Pour les candidats, la reconversion fonctionne. Un technicien réseau qui se forme aux fondamentaux des bonnes pratiques de cybersécurité accède à des postes juniors sans repartir d’un bac+5. Les certifications professionnelles comblent une partie de l’écart entre diplôme et besoin réel des employeurs.
Se former pour entrer dans le secteur
Aucun de ces métiers ne s’improvise. La sécurité privée impose un parcours réglementé strict, la cybersécurité demande des compétences techniques validées.

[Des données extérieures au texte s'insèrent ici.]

-- ==== Sys2Proof/Machine/Units.lean ====
section
/-! DEFINITION. Faults of units: transient or permanent (R453), fencing (R454), marks for retirement (R455), and the
scope of a report: taint of tokens still to be delivered, a suspect record for those delivered (R436, R437). -/
namespace Sys2Proof.Machine

/-- A unit is marked for retirement (R455); a mark already made stays, and a fence comes to it. -/
def State.markUnit (kind index cls : Nat) (fenced : Bool) (s : State) : State :=
  let mine (m : Mark) : Bool := m.kind == kind && m.index == index
  let up (m : Mark) : Mark := if mine m && fenced && !m.fenced then { m with cls := cls, fenced := true } else m
  if s.safe.marks.any mine then { s with safe := { s.safe with marks := s.safe.marks.map up } }
  else { s with safe := { s.safe with marks := s.safe.marks ++ [⟨kind, index, cls, false, fenced⟩] } }

/-- A tile or a sorter lane found permanent is fenced at once (R454); a lane's fence is in its mark, since SPARE_LANES names
none. -/
def State.fenceUnit (kind index : Nat) (s : State) : State :=
  if kind = 1 then s.setFld Reg.SPARE_TILES (16 + index) (16 + index) 1 else s

/-- A fault of a unit is decided (R453): permanent when its mechanism says so or when it is the unit's second in this
bell, and then fenced and marked; otherwise counted as transient. -/
def State.unitFault (kind index cls : Nat) (permanent : Bool) (s : State) : State :=
  let k := kind * 256 + index
  let n := tGet zeroNat k s.safe.faults
  let s := { s with safe := { s.safe with faults := tSet zeroNat k (n + 1) s.safe.faults } }
  if permanent ∨ 0 < n then (s.fenceUnit kind index).markUnit kind index cls (kind == 1 || kind == 2) else s.tallyAdd Pg.SAFE 7 1

/-- TAINT on every token of the running round of a half whose LAYER_OUT has not rung (R436 step 1). -/
def State.taintHalf (h : Half) (s : State) : State :=
  s.modRound h fun r => { r with toks := r.toks.map fun t => { t with taint := true } }

/-- A scope of a half that may have been delivered: the running round of that bell and layer is tainted, otherwise a
suspect record names the indices (R436, R437). Answers whether it had been delivered. -/
def State.scopeHalf (bell layer : Nat) (h : Half) (first last : Nat) (s : State) : Bool × State :=
  match s.curRound h with
  | some (a, r) =>
    if a.bell = bell ∧ r.layer = layer then (false, s.taintRange h first (last + 1))
    else (true, s.suspect bell layer h first last)
  | none => (true, s.suspect bell layer h first last)

/-- The bell of the set that a half works on; the current bell when none. -/
def State.setBell (s : State) (h : Half) : Nat :=
  match (s.half h).sets with
  | a :: _ => a.bell
  | [] => s.bellNo

/-- A failed ledger check (R442): SAFE_LEDGER, LEDGER_BREAK, class 2. -/
def State.ledgerBreak (check expert node layer : Nat) (h : Half) (s : State) : State :=
  let s := s.setReg Reg.SAFE_LEDGER (BitVec.ofNat 64 (check + expert * 2 ^ 4 + node * 2 ^ 19 + layer % 256 * 2 ^ 42
    + h.num * 2 ^ 50))
  (s.record Pg.SAFE 0xD1 0).lostDup 0xD1 layer h

end Sys2Proof.Machine
end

Pour devenir agent de sécurité, le chemin est balisé. Il faut d’abord obtenir une autorisation préalable du CNAPS, puis suivre la formation TFP APS, l’ancien CQP APS, d’une durée de 175 heures réparties sur environ cinq semaines, examen compris. Le coût oscille entre 1 290 et 1 500 euros, finançable par le CPF, France Travail ou un OPCO. Trois conditions d’accès verrouillent l’entrée : être majeur, présenter un casier judiciaire vierge au bulletin numéro 2 et justifier d’un niveau de français B1.

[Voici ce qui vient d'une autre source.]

-- ==== Sys2Proof/Machine/Plan.lean ====
section
/-! DEFINITION. Memory ports and their faults (R31, R35), promotion to tier 0 (R258), the planning points of the residency
planner (R256), and the readiness records of throughput mode (R259). -/
namespace Sys2Proof.Machine

/-! ## Memory ports -/

/-- The enabled ports in ascending order (R31). -/
def State.livePorts (s : State) : List Nat := (List.range 16).filter fun p => s.bit Reg.MEMP_PORT_LIVE p

/-- The port of a request, by its address (R31). -/
def State.portOf (s : State) (a : Nat) : Nat :=
  let ps := s.livePorts
  if ps.length = 16 then bits a 11 8 else ps.getD (bits a 51 8 % max 1 ps.length) 0

/-- The next enabled port in ascending order, after the last the first (R34). -/
def State.nextPort (s : State) (p : Nat) : Nat :=
  match s.livePorts.find? fun q => p < q with
  | some q => q
  | none => s.livePorts.headD 0

/-- MEM_TIMEOUT (0x05) or MEM_UE (0x06): MEMP_FAULT takes the address and the first port, and the code is recorded with
address bits [43:12] (R34, R35, R520). -/
def State.memFault (code addr port : Nat) (s : State) : State :=
  let s := s.setReg Reg.MEMP_FAULT (BitVec.ofNat 64 (bits addr 51 6 * 2 ^ 6 + port % 16 * 2 ^ 52 + code * 2 ^ 56))
  s.record Pg.MEMP code (bits addr 43 12)

/-- The requests of an access of `n` bytes at `a`, as address and length (R30): the part of the access in each 4 KiB page,
widened to whole lines of 64 B (DESIGN CHOICE, notes/assumptions/50.md). -/
def memRequests (a n : Nat) : List (Nat × Nat) :=
  if n = 0 then []
  else (List.range (ceilDiv (a % 4096 + n) 4096)).map fun i =>
    let lo := max a (a / 4096 * 4096 + 4096 * i) / 64 * 64
    (lo, 64 * ceilDiv (min (a + n) (a / 4096 * 4096 + 4096 * i + 4096) - lo) 64)

/-- The requests of an access that meet a poisoned line. -/
def State.poisonedRequests (s : State) (a n : Nat) : List (Nat × Nat) :=
  if s.poison.isEmpty then [] else (memRequests a n).filter fun p => s.poisoned p.1 p.2

/-- A read of `n` bytes at `a` is counted (R36); each request of it whose response is poisoned records MEM_UE with the
request's address and port (R35). -/
def State.noteUe (a n : Nat) (s : State) : State :=
  let s := s.memCount 0 n
  (s.poisonedRequests a n).foldl (fun s p => s.memFault 0x06 p.1 (s.portOf p.1)) s

/-! ## Promotion (R258) -/

/-- A block of `n` bytes is copied to tier 0 at `a`; one that cannot be read whole stays where it is (R35; DESIGN CHOICE,
notes/assumptions/52.md). -/
def State.copyUp (k a n : Nat) (s : State) : State :=
  let b := s.block (keyExpert k) (keyLayerOf k)
  if s.poisoned b.addr n then s.noteUe b.addr n
  else (((s.noteUe b.addr n).wr a (s.rd b.addr n)).setBlock (keyExpert k) (keyLayerOf k) { b with tier := 0, addr0 := a }
    ).tallyAdd Pg.RES 1 (units64 n)

/-- A block goes up to tier 0 where the quota and the room allow it. -/
def State.promoteOne (k : Nat) (s : State) : State :=
  let e := keyExpert k
  let n := dscBytes (s.desc e)
  if s.t0Quota (s.owner e) < s.t0Held (s.owner e) + n then s
  else match s.placeT0 n with
    | none => s
    | some a => s.copyUp k a n

/-- Promotion (R258), at each planning point and when a block becomes RESIDENT: resident blocks of the protected layers with T0_OK, by load tally, up to the quotas; a block that
no longer belongs there leaves tier 0 unless a tile uses it. -/
def State.promote (s : State) : State :=
  let ok (x : Nat × Block) : Bool :=
    x.2.st == 2 && dscT0 (s.desc (keyExpert x.1)) && s.protectedLayer (keyLayerOf x.1)
  let stays (x : Nat × Block) : Bool := ok x || s.blockInUse (keyExpert x.1) (keyLayerOf x.1)
  let s' := { s with res := { s.res with
    blocks := s.res.blocks.map fun x => if x.2.tier == 0 && !stays x then (x.1, { x.2 with tier := 1, addr0 := 0 }) else x } }
  let before (a b : Nat × Block) : Bool := decide (s.loadOf (keyExpert b.1) < s.loadOf (keyExpert a.1))
  (sortBy before (s'.t1Blocks.filter fun x => ok x && x.2.tier != 0)).foldl (fun s x => s.promoteOne x.1) s'

/-! ## Planning points -/

/-- The experts this slice hosts, ascending (R243). -/
def State.hosted (s : State) : List Nat :=
  let me := s.selfIdx s.res.sources
  s.expertIds.filter fun e =>
    let d := s.dirNow e
    match me with
    | some i => hosts d i
    | none => dOpen d && dState d != 2

/-- A fetch of a block is queued. -/
def State.fetchQueued (s : State) (e l : Nat) : Bool := s.res.queue.any fun f => f.expert == e && f.layer == l

/-- A readiness record (R259). -/
def readyRecord (bell layer e src : Nat) : List Byte :=
  leBytes 8 bell ++ [BitVec.ofNat 8 layer, 0#8] ++ leBytes 2 e ++ leBytes 2 src ++ leBytes 2 0

/-- A readiness record for a capped stall this slice replicates goes to the stall's home while CLOSE_NR is 1 (R259). -/
def State.sendReady (bell l e : Nat) (s : State) : State :=
  let d := s.dirNow e
  match s.selfIdx s.res.sources with
  | none => s
  | some i =>
    if s.bit Reg.AUC_CAPMODE 0 ∧ replicates d i ∧ dState d ≠ 2 ∧ s.blockState e l = 2 then
      s.sendAuc (nodeAt s.res.sources (dHome d)) (readyRecord bell l e i)
    else s

/-- The planning point of a layer (R256): fetches for every ABSENT block of the layers it names, and readiness records
for the blocks of the layer that are RESIDENT (R259); blocks of the layers protected now are promoted (R258). A planning
point already reached does nothing. -/
def State.planPoint (bell l : Nat) (s : State) : State :=
  if s.res.planned.contains (bell * 256 + l) ∨ s.layers ≤ l then s
  else
    let n := s.layers
    let hs := s.hosted
    let ls := (List.range (min s.lookahead n)).map fun k => (l + k) % n
    let q := s.res.queue.map fun f => { f with point := l }
    let add := ls.flatMap fun k =>
      (hs.filter fun e => s.blockState e k == 0 && !s.fetchQueued e k).map fun e => (⟨e, k, l, false⟩ : Fetch)
    let s := { s with res := { s.res with queue := q ++ add, planned := (bell * 256 + l) :: s.res.planned } }
    (hs.foldl (fun s e => s.sendReady bell l e) s).promote

end Sys2Proof.Machine
end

La carte professionnelle délivrée à l’issue reste valable cinq ans. Les contrôles se sont durcis : en 2025, les sanctions visant les agents aux certifications expirées ont augmenté de 30 % en un an, selon le CNAPS. Renouveler à temps n’est pas optionnel.
Côté incendie, le SSIAP se décline en trois niveaux. Le SSIAP 1 forme l’agent de terrain, le SSIAP 2 le chef d’équipe, le SSIAP 3 le chef de service. Chaque cran ouvre un coefficient supérieur et des responsabilités élargies.
La cybersécurité emprunte d’autres voies : BTS, BUT réseaux, licences professionnelles, écoles d’ingénieurs, mais aussi formations courtes et certifiantes en reconversion. L’alternance reste le format le plus apprécié des recruteurs, car elle combine théorie et pratique sur des incidents réels.
Par où commencer concrètement
Ciblez d’abord le métier qui colle à votre profil. Terrain et contact direct : l’agent de sécurité ou le SSIAP. Poste sédentaire et sang-froid : la télésurveillance. Appétence technique et logique : la cybersécurité.
Vérifiez ensuite l’éligibilité réglementaire avant tout investissement. Sans casier vierge ni autorisation CNAPS, la voie de la sécurité privée se ferme net. Mieux vaut le savoir avant de financer une formation.
Prochaine étape : repérer trois recruteurs actifs sur Aix-en-Provence cette semaine, comparer leurs contrats et leurs coefficients, et candidater sur les offres locales avant qu’elles ne se diluent dans les plateformes nationales. Le marché manque de bras, le rapport de force joue en faveur des candidats sérieux et formés.